“What else did she remember?”
“Like what-all the slaves ate back then. Collards and turnip greens. Sweet potatoes. Pecans when they fell from the tree. Peanuts. Meema called them goobers, but same thing. Blackberries. Streak-o-lean and pig’s feet. Stuff like that. Same food I eat that your mama be fussing at me about. I don’t know what she saying, talking ’bout, don’t eat no pork. What kind of colored folks don’t eat no pork? That’s just foolish talk.”
“So, the white man and Meema talked . . .”
“They shole did. She wasn’t giving him no big piece of information, not at first, but that white man’s pen was moving across that paper like lightning, putting down things. He wrote down what-all her master planted: cotton in the big fields, a big vegetable garden for the big house, and that big peach orchard. That orchard burned down same time as the big house burned down. What’s there now is what the fire ain’t eat. You think that’s a lot of peach trees now, but that orchard was big.”
“Is that what the man asked Meema? About the fire?”
“No, that fire was after that white man. And that won’t the first fire, neither. It was a bunch of them. Looked like somebody always was setting fires on Wood Place, but Meema wouldn’t have told that man, no way. Not unless he asked her direct. She and that white man, they talked awhile about what work she had did in slavery time. She never would tell him she worked up there in the big house. I don’t know why. She told him how the cotton harvest went. What work the women did. What work the men did. He asked her about her family. She stayed quiet a long time. Then she said they was all dead. Her granny, her sister, her mama, her daddy. He tried to get her to tell him more about her family, but she wouldn’t. Every time he would try to get to her talk about them, she’d raise her hand. He left, but that night, she wouldn’t eat supper. She died ’bout a year after that.”
“Did Meema ever talk about slavery to you, Mrs. Driskell?”

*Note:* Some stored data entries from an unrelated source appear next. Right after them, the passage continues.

/-- A step that enters HALTED raised one of exactly the failures of R151, and an instruction R151 does not list completes on
every input. -/
def Obligations.StepRaisesOnlyTheListedFailures : Prop :=
  ∀ s : State, s.mode ≠ .halted →
    (∀ t, step s = .next t → t.mode = .halted → ∃ e, t.err = some e ∧
      ((s.wordAtPc = none ∧ e.kind = .outOfBounds ∧ e.space = some .fetch) ∨
       (∃ w, s.wordAtPc = some w ∧ decodeWord w = none ∧ e.kind = .unknownInstruction) ∨
       (∃ i, s.instrAtPc = some i ∧ mayRaise i = true ∧ e.kind = .outOfBounds ∧
        ∃ sp ∈ [Space.memRead, .memWrite, .stackOverflow, .stackUnderflow, .key], e.space = some sp))) ∧
    ∀ i, mayRaise i = false → ∃ t, exec i s = .next t ∧ t.mode ≠ .halted ∧ t.err = s.err

/-- The mode transitions of R53 and no other, over every command of a legal session. -/
def Obligations.ModeTransitionsAreTheListedOnes : Prop :=
  ∀ (c : Command) (z z' : Session), z.legal = true → z.phase ≠ .beforeReset → z.command c = .next z' →
    (c = .reset → z'.core.mode = .running) ∧
    (c ≠ .reset → z'.core.mode ≠ z.core.mode →
      (z.core.mode = .running ∧ z'.core.mode = .awaitingKey ∧ c = .step ∧ ∃ x, z.core.instrAtPc = some (.ldK x)) ∨
      (z.core.mode = .awaitingKey ∧ z'.core.mode = .running ∧ c = .step ∧
        ∃ x k, z.core.instrAtPc = some (.ldK x) ∧ z.core.latch = some k) ∨
      (z.core.mode = .running ∧ z'.core.mode = .halted ∧ z'.core.err.isSome = true ∧
        (c = .step ∨ ∃ bytes o, c = .load bytes o)))

/-- No command changes the configuration (00_scope.md R7, 70_reset_and_hazards.md R341). -/
def Obligations.NoCommandChangesTheConfiguration : Prop :=
  ∀ (c : Command) (z z' : Session), z.command c = .next z' → z'.core.cfg = z.core.cfg

/-- No instruction reads `ST`: the same step with another `ST` leaves the same state but for `ST` (10_state.md R46). -/
def Obligations.NoStepReadsTheSoundTimer : Prop :=
  ∀ (s t : State) (b : Byte), step s = .next t →
    ∃ u, step { s with st := b } = .next u ∧ { u with st := t.st } = t

/-- A program sees the display only through the collision bit of DXYN: the same step with another display leaves the same state
but for the display and, after DXYN alone, VF (44_display.md R244). -/
def Obligations.OnlyDrawSeesTheDisplay : Prop :=
  ∀ (s t : State) (d : Bitmap), step s = .next t →
    ∃ u, step { s with disp := d } = .next u ∧
      ({ u with disp := t.disp } = t ∨
       ((∃ x y n, s.instrAtPc = some (.drw x y n)) ∧ { u with disp := t.disp, regs := t.regs } = t ∧
        ∀ k, k ≠ vf → u.v k = t.v k))

/-! ## Memory -/

/-- The 16-bit accesses round-trip both ways, big-endian, at every address with both bytes in memory (20_memory.md R98). -/
def Obligations.SixteenBitAccessesRoundTrip : Prop :=
  ∀ (s : State) (a : Nat), a + 1 < s.cfg.memSize →
    (∀ v : Word, ∃ t, memWrite16 a v s = .ok () t ∧ memRead16 .memRead a t = .ok v t) ∧
    ∃ v, memRead16 .memRead a s = .ok v s ∧
      ∃ t, memWrite16 a v s = .ok () t ∧ ∀ k, t.byteAt k = s.byteAt k

/-! ## Control flow -/

/-- RET pops into `pc`; on an empty stack it raises `OutOfBounds(StackUnderflow)` with `pc = A + 2` (41_control_flow.md R170,
10_state.md R44; the failure by D9, its pc by D8). -/
def Obligations.RetPopsTheReturnAddress : Prop :=
  ∀ s : State,
    (∀ target, s.sp ≠ 0 → s.stack[s.sp - 1]? = some target →
      exec .ret s = .next { s with pc := target, sp := s.sp - 1 }) ∧
    (s.sp = 0 → exec .ret s = .next { s with
      pc := s.pc + 2, mode := .halted,
      err := some ⟨.outOfBounds, s.pc, some 0x00EE, some .stackUnderflow, some 0⟩ })

/-- CALL pushes `A + 2` and jumps; on a full stack it raises `OutOfBounds(StackOverflow)` and pushes nothing (R172, 10_state.md
R43; the failure by D9, its pc by D8). -/
def Obligations.CallPushesTheReturnAddress : Prop :=
  ∀ (nnn : BitVec 12) (s : State), s.stackOk = true →
    (s.sp < s.cfg.stackCapacity → ∃ t, exec (.call nnn) s = .next t ∧
      t = { s with pc := t.pc, stack := t.stack, sp := s.sp + 1 } ∧ t.pc.toNat = nnn.toNat ∧
      t.stack[s.sp]? = some (s.pc + 2) ∧ (∀ k, k ≠ s.sp → t.stack[k]? = s.stack[k]?) ∧
      ∀ a, t.byteAt a = s.byteAt a) ∧
    (s.sp = s.cfg.stackCapacity → exec (.call nnn) s = .next { s with
      pc := s.pc + 2, mode := .halted,
      err := some ⟨.outOfBounds, s.pc, some (0x2#4 ++ nnn), some .stackOverflow, some s.cfg.stackCapacity⟩ })

/-- Nested calls and as many returns come back to the instruction after the outermost call, with `sp` and every older stack
entry as before, for as many calls as the stack has room for (90_conflicts.md C8, 95_test_vectors.md L1-6). -/
def Obligations.NestedCallsReturnAfterTheOutermost : Prop :=
  ∀ (s : State) (targets : List (BitVec 12)), s.stackOk = true → targets ≠ [] →
    s.sp + targets.length ≤ s.cfg.stackCapacity →
    ∃ t, execAll (targets.map Instr.call ++ List.replicate targets.length .ret) s = .next t ∧
      t.pc = s.pc + 2 ∧ t = { s with pc := t.pc, stack := t.stack } ∧
      ∀ k, k < s.sp → t.stack[k]? = s.stack[k]?

/-- JP and JP V0 write `pc` alone (R171, R177); the register of BNNN is always `x[0]`; a jump to itself changes nothing. That
an odd target is taken like any other is the spec's decision D2 (10_state.md R36; log entry 14). That a target outside memory
fails at the next fetch is R144, and the halted state it leaves, `pc` kept and a record without opcode, rests on R150 with D8
and D18 (log entry 16). -/
def Obligations.JumpsWriteTheTarget : Prop :=
  ∀ (nnn : BitVec 12) (s : State),
    decodeWord (0x1#4 ++ nnn) = some (.jp nnn) ∧ decodeWord (0xB#4 ++ nnn) = some (.jpV0 nnn) ∧
    (∃ t, exec (.jp nnn) s = .next t ∧ OnlyPc s t ∧ t.pc.toNat = nnn.toNat ∧ FailsFetchOutside t ∧
      (s.mode = .running → s.instrAtPc = some (.jp nnn) → nnn.toNat = s.pc.toNat →
        t = s ∧ step s = .next s ∧ s.stepResult = none)) ∧
    ∃ t, exec (.jpV0 nnn) s = .next t ∧ OnlyPc s t ∧ t.pc.toNat = (s.v 0).toNat + nnn.toNat ∧ FailsFetchOutside t

/-- SE and SNE with a byte write `pc` alone: `A + 4` when the comparison holds, else `A + 2` (R173, R174). -/
def Obligations.ByteSkipsCompareTheRegister : Prop :=
  ∀ (x : RegIdx) (nn : Byte) (s : State),
    decodeWord (0x3#4 ++ x ++ nn) = some (.seByte x nn) ∧ decodeWord (0x4#4 ++ x ++ nn) = some (.sneByte x nn) ∧
    (∃ t, exec (.seByte x nn) s = .next t ∧ OnlyPc s t ∧ t.pc = if s.v x = nn then s.pc + 4 else s.pc + 2) ∧
    ∃ t, exec (.sneByte x nn) s = .next t ∧ OnlyPc s t ∧ t.pc = if s.v x ≠ nn then s.pc + 4 else s.pc + 2

/-- SE and SNE with two registers likewise; a low nibble other than 0 is illegal (R175, R176). -/
def Obligations.RegisterSkipsCompareTheRegisters : Prop :=
  ∀ (x y : RegIdx) (s : State),
    (∀ n : BitVec 4, decodeWord (0x5#4 ++ x ++ y ++ n) = if n = 0 then some (.seReg x y) else none) ∧
    (∀ n : BitVec 4, decodeWord (0x9#4 ++ x ++ y ++ n) = if n = 0 then some (.sneReg x y) else none) ∧
    (∃ t, exec (.seReg x y) s = .next t ∧ OnlyPc s t ∧ t.pc = if s.v x = s.v y then s.pc + 4 else s.pc + 2) ∧
    ∃ t, exec (.sneReg x y) s = .next t ∧ OnlyPc s t ∧ t.pc = if s.v x ≠ s.v y then s.pc + 4 else s.pc + 2

/-! ## Register loads and the ALU -/

/-- LD Vx, nn and ADD Vx, nn write `x[X]` alone; the sum wraps and leaves no flag (42_alu.md R192, R193). -/
def Obligations.ByteLoadAndAddWriteOneRegister : Prop :=
  ∀ (x : RegIdx) (nn : Byte) (s : State),
    decodeWord (0x6#4 ++ x ++ nn) = some (.ldByte x nn) ∧ decodeWord (0x7#4 ++ x ++ nn) = some (.addByte x nn) ∧
    (∃ t, exec (.ldByte x nn) s = .next t ∧ OnlyReg x s t ∧ t.v x = nn) ∧
    ∃ t, exec (.addByte x nn) s = .next t ∧ OnlyReg x s t ∧ (t.v x).toNat = ((s.v x).toNat + nn.toNat) % 256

“She never did. But my mama, she knowed some things. It took a long time for me to find out. I was a grown lady when I found out. I thought it would make me feel better, to know, but that ain’t happen. Mama told me Meema ain’t want to talk about none of that to nobody. It cut her heart to bleeding even thinking about it, but Meema had told the white man the truth. Her daddy had ran off. Her mama lost her mind and died. Her grandma died. Her sister died. Meema and her was twins, like me and Huck. She used to get up in the middle of the night, screaming, ‘Rabbit, Rabbit!’
“That’s what Meema’s sister was named. I don’t know why somebody want to name her that, but they did. Meema be looking straight ahead, singing and crying. Used to be singing in words didn’t nobody understand.”
She sighed, moving the church fan. I waited for her to speak again.
“Them was hard times, baby. You understand me? Real hard times. White peoples, they was mean to coloreds. Y’all young folks don’t know how mean they was. Ain’t nobody gone kill a colored man for looking at a white woman now, but they would do them kind of things back then. They was killing colored men like it was Judgment Day. Hadn’t been for Uncle Tommy, I don’t know how hard it would have been for my family. My mama was a good-looking woman. Ain’t no telling what some white man would have did to her if it hadn’t been for Uncle Tommy. Ain’t no telling what would have happened to my daddy trying to protect her. Uncle Tommy kept us safe. He was a good Christian. He was, but I ain’t want to always be standing in no white man’s shade. And all this time, I been asking myself, why couldn’t them crackers just leave us colored folks alone? Let me tell you something. That white man with his contraption, he killed Meema. That’s what he did, bringing all that up. He broke her heart. I loved Meema. She used to give me candy. Used to save it in her bureau drawer just for me. She was a good woman.”
She took off her glasses. Covered her face. There was another long silence.
“I wish that white man never had came up here that day! I wish to God he never had!”
Her voice had lifted to an anguished shriek. I told her I hadn’t meant to make her sad, but she didn’t reply. The tape recorder kept rolling for the next fifteen minutes, as we didn’t speak. Then my granny told me she was tired. She couldn’t talk about this no more. She was gone lay down.
I stood first, holding out my hands. As she took them, I thanked her for her time.
“You welcome, baby. I’ll see you on Sunday, at church.”